For beginners in cryptocurrency trading, the main thing to look at for price fluctuations is to understand candlestick patterns and pay attention to their formations and positions, as well as to analyze them in conjunction with the current market conditions. The following is a detailed introduction:
1. Look at candlesticks
Distinguish direction through the colors of the candlesticks
Bearish: downtrend, solid line, represented in green in China and red internationally.
Bullish: uptrend, hollow line, represented in red in China and green internationally. If you connect the bearish and bullish lines, it will be easy to see the direction.
Look at the size of the body, which represents the difference between the closing price and the opening price. The larger the difference, the stronger the force of the uptrend or downtrend.
Based on the fluctuation range between the opening and closing prices, candlesticks can be categorized into extreme bearish, extreme bullish, small bearish, small bullish, medium bearish, medium bullish, and large bearish and bullish types. Extreme bearish and bullish candlesticks typically have a fluctuation range of about 0.5%; small bearish and small bullish candlesticks generally have a range of 0.6-1.5%; medium bearish and medium bullish candlesticks usually range from 1.6-3.5%; large bearish and large bullish candlesticks have a range of over 3.6%.

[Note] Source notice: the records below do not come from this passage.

/-! ### Ends of a drop -/

/-- Every retained function is reset by FID; a warm start keeps the island (R61). -/
def warmReset (s : State) : State :=
  let s := allFids.foldl (fun s f => if f = islandFid then s else resetFn f s) s
  let s := { s with queues := vrep 64 {}, loader := { s.loader with job := .none, stage := 0, isSealed := false } }
  loseBytes isRam s
/-- A cold start gives the island's own registers their reset values (R11); the console and held fields stay. -/
def coldReset (s : State) : State :=
  let s := s.modIsland fun i => { i with cold := false, target := 2, grace := 20, fusesHeld := false }
  { s with loader := {}, power := {}, poison := [] }
/-- Step 3 of a cold start; its rails and the memories they held are gone. -/
def coldStep3 (r : StartRun) (s : State) : State :=
  (loseBytes (fun _ => true) (coldReset s)).modIsland fun i => { i with
    start := some { r with step := 3 }, seqr := .idle, mode := .serviceOnly }
/-- A warm start at step 4: each rail checked good; else the start is cold and every rail is raised again (R61). -/
def warmCheck (r : StartRun) (s : State) : State :=
  if (wantedRails r &&& ~~~s.island.good) = 0 then
    s.modIsland fun i => { i with start := some { r with step := 5 }, seqr := .idle }
  else
    let r := { r with kind := .cold, step := 4 }
    let s := s.modIsland fun i => { i with start := some r, kind := .cold, seqr := .idle }
    match nextDrop s .restart 9 with
    | some g => dropGroup .restart g s
    | none => raiseFirst r (loseBytes (fun _ => true) (coldReset s))
/-- FAILCNT, the latch, the marker and the result of a failed start whose rails are down (R67, R68, R71). -/
def failEnd (r : StartRun) (code : StartCode) (s : State) : State :=
  let n := s.store.work.failCnt
  let fc := if n = 3 then 3 else n + 1
  let latch := decide (fc = 3)
  let retry := !latch && code ≠ .plan
  let s := setBlock (fun b => { b with
    failCnt := fc, latch := b.latch || latch, marker := if r.bad then .disorderly else .orderly }) s
  let s := s.modIsland fun i => { i with
    mode := .serviceOnly, kind := r.kind, reused := false, prevFailed := true,
    start := if retry then some { r with step := 0, failed := none } else none,
    seqr := if retry then .retry else .idle }
  startResult code s
/-- A start fails: its log entry, and what the loader did for it ends. -/
def startFailed (code : StartCode) (r : StartRun) (s : State) : State :=
  (logEntry { fid := islandFid, kind := 2, detail := BitVec.ofNat 256 (code.code + 256 * r.step.toNat) } s).modLoader
    fun l => { l with job := .none, stage := 0 }
/-- A start fails (R67): the log entry, then the orderly drop of every rail. -/
def startFail (code : StartCode) (s : State) : State :=
  match s.island.start with
  | none => s
  | some r =>
    let s := startFailed code r s
    let r := { r with failed := some code }
    let s := s.modIsland fun i => { i with start := some r }
    match nextDrop s .failedStart 9 with
    | some g => dropGroup .failedStart g s
    | none => failEnd r code s
/-- The result of a start that a class 4 fault ended (R65). It failed, so FAILCNT counts it (R67); no rule gives it a
CODE, which is a free value, nor a retry (log 65). -/
def criticalEnd (r : StartRun) (s : State) : State :=
  let n := s.store.work.failCnt
  let fc := if n = 3 then 3 else n + 1
  let s := setBlock (fun b => { b with failCnt := fc, latch := b.latch || decide (fc = 3) }) s
  let s := s.modIsland fun i => { i with kind := r.kind, reused := false, prevFailed := true }
  let c := freeCode s
  startResult c.1 c.2
/-- Everything is down: what follows depends on why it was dropped. -/
def dropEnd (why : DropWhy) (s : State) : State :=
  let s := s.modIsland fun i => { i with seqr := .idle }
  match why with
  | .powerDown =>
    let s := setBlock (fun b => { b with marker := .orderly }) s
    let s := s.modIsland fun i => { i with mode := .serviceOnly, stopStart := false }
    let t := say (.stop .orderly) s
    t
  | .critical =>
    let r := s.island.start
    let asStart := s.island.stopStart
    let s := say (.stop .disorderly) ((setBlock (fun b => { b with marker := .disorderly }) s).modIsland fun i => { i with
      mode := .serviceOnly, start := none, stopStart := false })
    match r with
    | some r => criticalEnd r s
    | none => if asStart then startResult .ok s else s
  | .failedStart =>
    match s.island.start with
    | some r => failEnd r (r.failed.getD .rail) s
    | none => s
  | .restart =>
    match s.island.start with
    | some r => if r.step = 4 then
        raiseFirst r ((loseBytes (fun _ => true) (coldReset s)).modIsland fun i => { i with mode := .serviceOnly })
      else coldStep3 r s
    | none => s
  | .trim =>
    match s.island.start with
    | some r => warmCheck r (toServoOnly s)
    | none => s
def railDecayed (s : State) : State :=
  match s.island.seqr with
  | .dropping why g false =>
    let s := clearUnpowered s
    match nextDrop s why g with
    | some _ => s.modIsland fun i => { i with seqr := .dropping why g true }
    | none =>
      let stopped := why = .powerDown && s.island.stopStart
      let s := dropEnd why s
      if stopped then startResult .ok s else s
  | _ => s
def execRailDecayed (s : State) : Host.Outcome State Fault Refusal :=
  doneIf (s.island.vaon && match s.island.seqr with | .dropping _ _ false => true | _ => false) s railDecayed

/-! ### Rails becoming good (R48, R49) -/

/-- A rail is good; its ramp, as its monitor saw it, is judged in a start with extended checks alone: one that does not
agree fails the start (R62). -/
def railGood (n : Fin 14) (ramp : Bool) (s : State) : State :=
  let s := s.modIsland fun i => { i with good := i.good ||| (1#14 <<< n.val) }
  let s := if n = 0 then s.modTime fun t => { t with refLost := !s.island.refclk } else s
  match s.island.start with
  | some r =>
    let m := wantedRails r &&& railMask (· = r.group)
    if r.step = 4 && r.kind = .extended && r.failed.isNone && s.island.seqr = .idle && !ramp then startFail .rail s
    else if r.step = 4 && !r.waiting && r.failed.isNone && (m &&& ~~~s.island.good) = 0 then
      match nextGroup r r.group with
      | some _ => setRun (fun r => { r with waiting := true }) s
      | none => setRun (fun r => { r with step := 5 }) s
    else s
  | none => s
def execSeqRailGood (n : Fin 14) (ramp : Bool) (s : State) : Host.Outcome State Fault Refusal :=
  doneIf (s.island.vaon && s.island.enabled.getLsbD n && !s.island.good.getLsbD n) s (railGood n ramp)
/-- 200 µs after a group is good, or after a dropped group has decayed (R49, R69). -/
def groupDelay (s : State) : State :=
  match s.island.seqr, s.island.start with
  | .dropping why g true, _ =>
    match nextDrop s why g with
    | some k => dropGroup why k s
    | none => dropEnd why s
  | .idle, some r =>
    if r.step = 4 && r.waiting then
      match nextGroup r r.group with
      | some g => raiseGroup r g s
      | none => s
    else s
  | _, _ => s
def execSeqGroupDelay (s : State) : Host.Outcome State Fault Refusal := doneIf s.island.vaon s groupDelay
/-- A rail not good within 10 ms of its enable (R49). -/
def execRailEnableTimeout (n : Fin 14) (s : State) : Host.Outcome State Fault Refusal :=
  doneIf (match s.island.start with
    | some r => r.step = 4 && !r.waiting && r.failed.isNone && s.island.seqr = .idle && s.island.enabled.getLsbD n &&
        !s.island.good.getLsbD n && railGroup n = r.group
    | none => false) s (startFail .rail)

/-! ### Starting (R57 to R62, R66, R71) -/

/-- What a start request comes to (R60, R66, R68). -/
inductive StartAnswer | ok | latched | busy | stop | nothing
deriving DecidableEq, Repr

Look at the length of the shadow, which represents the difference between the highest and lowest prices of the day and the closing price. The longer the shadow, the greater the resistance. The longer the upper shadow, the greater the resistance to upward movement, and the longer the lower shadow, the greater the resistance to downward movement.
2. Patterns and positions
There are mainly two types of patterns in cryptocurrency investment: long-term patterns and short-term patterns. Generally, investors pay more attention to long-term patterns because short-term patterns move within relatively small ranges, yielding less significant data. They are also easily influenced by various factors, making it hard to grasp accurately, and ultimately getting lost among numerous influencing factors.
Therefore, investors must have a thorough understanding and recognition of long-term patterns to analyze the market effectively. The effective combination of positions in cryptocurrency investment is very important. There are many types of positions, and the information they convey varies. For example, the head and shoulders bottom pattern indicates a bottom reversal, and it usually appears in the bottom area. If a head and shoulders bottom appears, investors need to exit the market and patiently wait. Thus, we say that changes in position can help investors directly judge the upcoming trading content.